Newbie user here, starting to use yugabyteDB with some transactional queries.
Regarding optimistic and pessimistic locks, could somebody please clarify what is supported by yugabyte?
Looking at https://docs.yugabyte.com/preview/architecture/transactions/explicit-locking/ at the top:
YugabyteDB supports explicit locking. The transactions layer of YugabyteDB supports both optimistic and pessimistic locks.
then a bit below, under Pessimistic concurrency control section states:
Note
YugabyteDB currently supports optimistic concurrency control, with pessimistic concurrency control being worked on actively.
which confuses me a bit.Some questions:
Do pessimistic locks and pessimistic concurrency control refer to the same thing?
If so, are pessimistic locks supported? The two pasted texts above seem to contradict (if not, can somebody please explain?)
If they are not the same thing, can somebody please provide a bit more details on their differences?

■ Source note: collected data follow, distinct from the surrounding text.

/-- A lane belongs to a circuit or a tack receiver (R217, R218). -/
def laneBasting (s : State) (lane : Nat) : Bool :=
  (List.range 32).any (fun n => (circEn s n && (regBf s .BAST_CIRC_CFG n 8 0 == lane ||
    (!circOrig s n && regBf s .BAST_CIRC_CFG n 24 16 == lane))) || (rxEn s n && regBf s .BAST_RX_CFG n 8 0 == lane))

/-! ### Limits and occupancy (R223, R224, R228) -/

/-- The index of a port's class in an array of 8 classes. -/
abbrev pc (p c : Nat) : Nat := 8 * p + c

/-- SW_LIMIT.LIMIT. -/
def limitOf (s : State) (p c : Nat) : Nat := regBf s .SW_LIMIT (pc p c) 18 0
/-- XOFF = LIMIT − HEADROOM (R228). -/
def xoffOf (s : State) (p c : Nat) : Nat := limitOf s p c - regBf s .SW_PFC (pc p c) 11 0
/-- XON = XOFF − HYST (R228). -/
def xonOf (s : State) (p c : Nat) : Nat := xoffOf s p c - regBf s .SW_PFC (pc p c) 27 16

/-- Cells of frames that have joined a message at the Seam array and are still charged to an input and class: the frame has neither left nor been
discarded until the message has (R32, R223; log 19). -/
def msgCharge (s : State) (inp c : Nat) : Nat :=
  s.seam.bolts.foldl (fun n e => match e.2 with
    | some b => b.msgs.foldl (fun n m => m.charges.foldl (fun n q => if q.1 = pc inp c then n + q.2 else n) n) n
    | none => n) 0

/-- Cells charged to an input and class (R223). -/
def occOf (s : State) (inp c : Nat) : Nat :=
  s.fab.frames.foldl (fun n f => if f.inp = inp ∧ f.cls = c then n + f.cells else n) (msgCharge s inp c)

/-- Sends a PFC frame (R228); XOFF on TC1-TC3 is the first resource of R461. -/
def sendPfc (s : State) (p c quanta : Nat) : State :=
  let s := if 1 ≤ c ∧ c ≤ 3 ∧ quanta ≠ 0 then satMark s 0 else s
  send (ctrInc s .FPORT_CNT_PFC_TX p) (.pfc p c quanta)

/-- PFC after a change of occupancy: XOFF when it reaches XOFF, XON when it falls below XON (R228); a port that carries no frames sends none
(R218). -/
def pfcCheck (s : State) (p c : Nat) : State :=
  if 256 ≤ p ∨ !portCarries s p then s
  else
    let x := fabPort s p
    let o := occOf s p c
    let on := x.pausing.getLsbD c
    let m := BitVec.ofNat 8 (pow2 c)
    if !on ∧ limitOf s p c ≠ 0 ∧ xoffOf s p c ≤ o then sendPfc (fabPortSet s p { x with pausing := x.pausing ||| m }) p c 0xFFFF
    else if on ∧ o < xonOf s p c then sendPfc (fabPortSet s p { x with pausing := x.pausing &&& ~~~m }) p c 0
    else s

/-! ### Leaving the switch core -/

/-- Frees what a frame holds: its cells, its bobbin where it was bound, and its use of result cells (R158, R257, R264). -/
def frameFree (s : State) (f : Frame) : State :=
  let s := cellsFree s f.cells
  let s := match f.handle with
    | some h => bobFree s 0x20 h
    | none => s
  match f.res with
  | some n => cellDrop s n
  | none => s

/-- The frame at index `k` leaves by, or is discarded for, destination `d`; the charge is released when none is left. -/
def leaveOne (s : State) (k d : Nat) : State :=
  match s.fab.frames[k]? with
  | none => s
  | some f =>
    let rest := f.dests.filter (· ≠ d)
    if rest.isEmpty then
      let s := { s with fab := { s.fab with frames := s.fab.frames.eraseIdx k } }
      pfcCheck (frameFree s f) f.inp f.cls
    else { s with fab := { s.fab with frames := s.fab.frames.set k { f with dests := rest } } }

/-- Every frame of a class set bound for `d` is flushed and counted (R249, R250). -/
def flushFuel (d : Nat) (p : Frame → Bool) : Nat → State → State
  | 0, s => s
  | n + 1, s =>
    match s.fab.frames.findIdx? (fun f => f.dests.contains d && p f) with
    | none => s
    | some k =>
      let c := match s.fab.frames[k]? with
        | some f => f.cls
        | none => 0
      flushFuel d p n (leaveOne (ctrInc s .SW_CNT_FLUSH c) k d)

/-- Flushes every frame bound for a port (R249, R250). -/
def flushPort (s : State) (d : Nat) : State := flushFuel d (fun _ => true) s.fab.frames.length s

/-! ### Links (R218, R249, R251) -/

/-- The depth of a bucket in half bytes: BURST × 64 B. -/
def burstHalf (v : Word) : Nat := bf v 23 0 * 128

/-- A shaper's bucket as RESET_TO sets it (R236). -/
def shpFresh (s : State) (p c : Nat) : Bucket :=
  ⟨if regBit s .TM_SHP_CTRL (pc p c) 1 then burstHalf (regGet s .TM_SHP_BURST (pc p c)) else 0, s.localUs⟩

/-- Every shaper bucket of a port as RESET_TO sets it. -/
def shpAll (s : State) (p : Nat) : Tab Bucket :=
  (List.range 8).foldl (fun t c => tabSet ⟨0, 0⟩ t c (shpFresh s p c)) []

/-- A port comes up: FEC locked, no pause asserted, zero credit, shaper buckets as RESET_TO sets (R218, R249). -/
def linkUp (s : State) (p : Nat) : State :=
  let x := fabPort s p
  let x := { x with link := true, training := false, fecLock := true, paused := 0, pausedUs := [], pausing := 0,
                    discard := 0, rr := 0, rrTaken := false, credit := [], shp := shpAll s p, lastTxUs := s.localUs }
  raiseEv (fabPortSet s p x) .FPORT_EVENT 0 0

/-- A port goes down (R249). -/
def linkDown (s : State) (p : Nat) : State :=
  let x := fabPort s p
  if x.link then
    raiseEv (fabPortSet s p { x with link := false, fecLock := false, paused := 0, pausedUs := [], pausing := 0, discard := 0 })
      .FPORT_EVENT 0 0
  else s

/-- LINK_UP: the link of an implemented, powered port comes up with the FEC locked, while its die has its reference
clock and the device is not in safe state (R218, R415, R479). -/
def execLinkUp (port : Nat) (s : State) : Result :=
  .next <| if portImpl s port ∧ domReady s (portDom port) ∧ ¬ s.pins.refLost.getLsbD (port / 64) ∧ s.boot.stage ≠ 15 ∧ ¬ s.boot.porst
    then linkUp s port else s

/-- LINK_DOWN: the link goes down and LINK_CHANGE is set; frames bound for the port wait (R249). -/
def execLinkDown (port : Nat) (s : State) : Result := .next (linkDown s port)
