/-- A slot of a stream filled on a member's channel: its FSB, and the cells counted in the group (R316, R335). -/
def sendSlot (s : State) (g k i : Nat) (send : Bool) : Nat × State :=
  let (x, f, d, e) := fillSlot send 16 0 (txStream s i) none 0 0
  let c := lineCh s k
  let s := lineChSet s k { c with sent := noteSent (s.localUs / 1000) e (d + e) c.sent }
  (f.getD 0x3FF, ctrAdd (ctrAdd (txStreamSet s i x) .LINE_GRP_CNT_TX_DATA g d) .LINE_GRP_CNT_TX_IDLE g e)

/-- The descriptor of a slot (R316). -/
def slotDesc (used shared ctl : Bool) (sess fsb : Nat) : Word :=
  BitVec.ofNat 32 (b2n used * pow2 31 + b2n shared * pow2 30 + b2n ctl * pow2 29 + sess * pow2 16 + fsb)

/-- The slots of one member's frame, filled in ascending order; a slot-mapped session sends only idle cells while RDI stands or its member is
calibrated, the segment in progress given up (R317, R320, R329, R356). -/
def sendMember (s : State) (g k : Nat) : List Word × State :=
  let x := lineGrp s g
  let m := chMid s k
  let active := x.txActive.getLsbD m
  (List.range 80).foldl (fun (acc : List Word × State) j =>
    let (l, s) := acc
    if j = 79 ∧ chCtl s k then (l ++ [slotDesc false false true 0 0x3FF], s)
    else if !active then (l ++ [slotDesc false false false 0 0x3FF], s)
    else if grpConcat s g then
      let (f, s) := sendSlot s g k (4096 + g) true
      (l ++ [slotDesc true true false 0 f], s)
    else
      let e := tabGet 0 x.txPage (80 * m + j)
      if bit e 31 then
        let s := if (lineCh s k).rdi || calOut s k then txStreamSet s (bf e 11 0) { txStream s (bf e 11 0) with cur := 0 } else s
        let (f, s) := sendSlot s g k (bf e 11 0) (!(lineCh s k).rdi && !calOut s k)
        (l ++ [slotDesc true false false (bf e 11 0) f], s)
      else (l ++ [slotDesc false false false 0 0x3FF], s)) ([], s)

/-! ### Defects and protection (R328, R329, R331) -/

/-- Whether the time source of a group should move off a channel with a defect: the other protection member must be free of
defects (R331, R334). -/
def protSwitch (s : State) (g k : Nat) : State :=
  let x := lineGrp s g
  if protEn s g ∧ x.sel = 1 ∧ workCh s g = k ∧ (lineCh s (protCh s g)).defects = 0 then
    grpEvent (lineGrpSet s g { x with sel := 2, wtrUs := none }) g 2
  else if x.sel = 2 ∧ protCh s g = k ∧ (lineCh s (workCh s g)).defects = 0 then
    grpEvent (lineGrpSet s g { x with sel := 1, wtrUs := none }) g 2
  else if workCh s g = k then lineGrpSet s g { x with wtrUs := none }
  else s

/-- Bytes of a receive stream are lost with the next cell boundary among them: the segment in progress is discarded, its cells counted, and the stream is in
HUNT (R318, R329, R333). -/
def rxGap (s : State) (g i : Nat) : State :=
  let x := rxStream s i
  if x.hunt then s
  else
    let s := if x.left ≠ 0 then ctrAdd s .LINE_GRP_CNT_LOST g x.total else s
    grpEvent (ctrInc (rxStreamSet s i ⟨true, 0, 0, false⟩) .LINE_GRP_CNT_HUNT g) g 7

/-- The sessions whose receive slots lie on a member. -/
def rxSessions (s : State) (g m : Nat) : List Nat :=
  dedup (((lineGrp s g).rxPage.filter (fun e => e.1 / 80 == m && bit e.2 31)).map (fun e => bf e.2 11 0))

/-- A frame of a member of a slot-mapped group's receive stream is not taken: the streams on it have a gap (R329). -/
def gapMember (s : State) (g k : Nat) : State :=
  if grpConcat s g ∨ !(lineCh s k).inStream then s else (rxSessions s g (chMid s k)).foldl (fun s i => rxGap s g i) s

/-- A defect is declared on a channel: its data cells are no longer taken (R328, R329, R331). -/
def defectSet (s : State) (k b : Nat) : State :=
  let c := lineCh s k
  if c.defects.getLsbD b then s
  else
    let g := chGroup s k
    let s := lineChSet (gapMember s g k) k { c with defects := c.defects ||| BitVec.ofNat 6 (pow2 b), aligned := 0, rxOkSent := false, rdiSent := true, inStream := false }
    let s := raiseEv (ctrInc s .LINE_CH_CNT_DEFECT k) .LINE_CH_EVENT k 0
    let s := raiseEv s .LINE_EVENT 0 0
    let s := if c.inStream then grpEvent s g 0 else s
    if c.defects = 0 then protSwitch s g k else s

/-- A defect clears (R328): when all have, CLEARED is set and WTR starts where WORK is free again (R331). -/
def defectClear (s : State) (k b : Nat) : State :=
  let c := lineCh s k
  if !c.defects.getLsbD b then s
  else
    let d := c.defects &&& ~~~(BitVec.ofNat 6 (pow2 b))
    let s := lineChSet s k { c with defects := d }
    if d ≠ 0 then s
    else
      let g := chGroup s k
      let s := raiseEv s .LINE_CH_EVENT k 1
      let x := lineGrp s g
      if workCh s g = k ∧ x.sel = 2 ∧ regBit s .LINE_GRP_PROT g 30 then lineGrpSet s g { x with wtrUs := some s.localUs } else s

/-- Sets or clears a defect as its condition says; neither changes nothing. -/
def defectIf (s : State) (k b : Nat) (set clear : Bool) : State :=
  if set then defectSet s k b else if clear then defectClear s k b else s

Let me explain a bit more my scenario:
It’s a rather basic select-then update where multiple clients make the same operation and they should not be resulting in the same row being updated.
For example:
select id from entries where owner is null limit 1 for update skip locked (select 1 entry without assigned owner)
update entries set owner = '$1' where id = $2 (update that selected entry so now client_id is set as owner)
I’ve been playing with various transaction isolation levels and with/without for update but so far I have not been able to have clients blocked/wait because another client is doing the select then update.
I can have clients retry and in fact this seems to work well. Using for update results in less retrying but still some. In any case, the client needs to be aware that it may need to retry.
So, all in all, is there any case in which yugabyte can make clients wait without clients needing to handle retries for these types of operations? (my understanding is this would be pessimistic locking, but I may be wrong)
I’m testing this using latest yb image in docker, using a single container but ~100 concurrent clients.
I agree that this is not clear. Two reasons: there is still ongoing work, and the terms “pessimistic” and “optimistic” can be used for different things. We will put more precise terms when this will be fully implemented.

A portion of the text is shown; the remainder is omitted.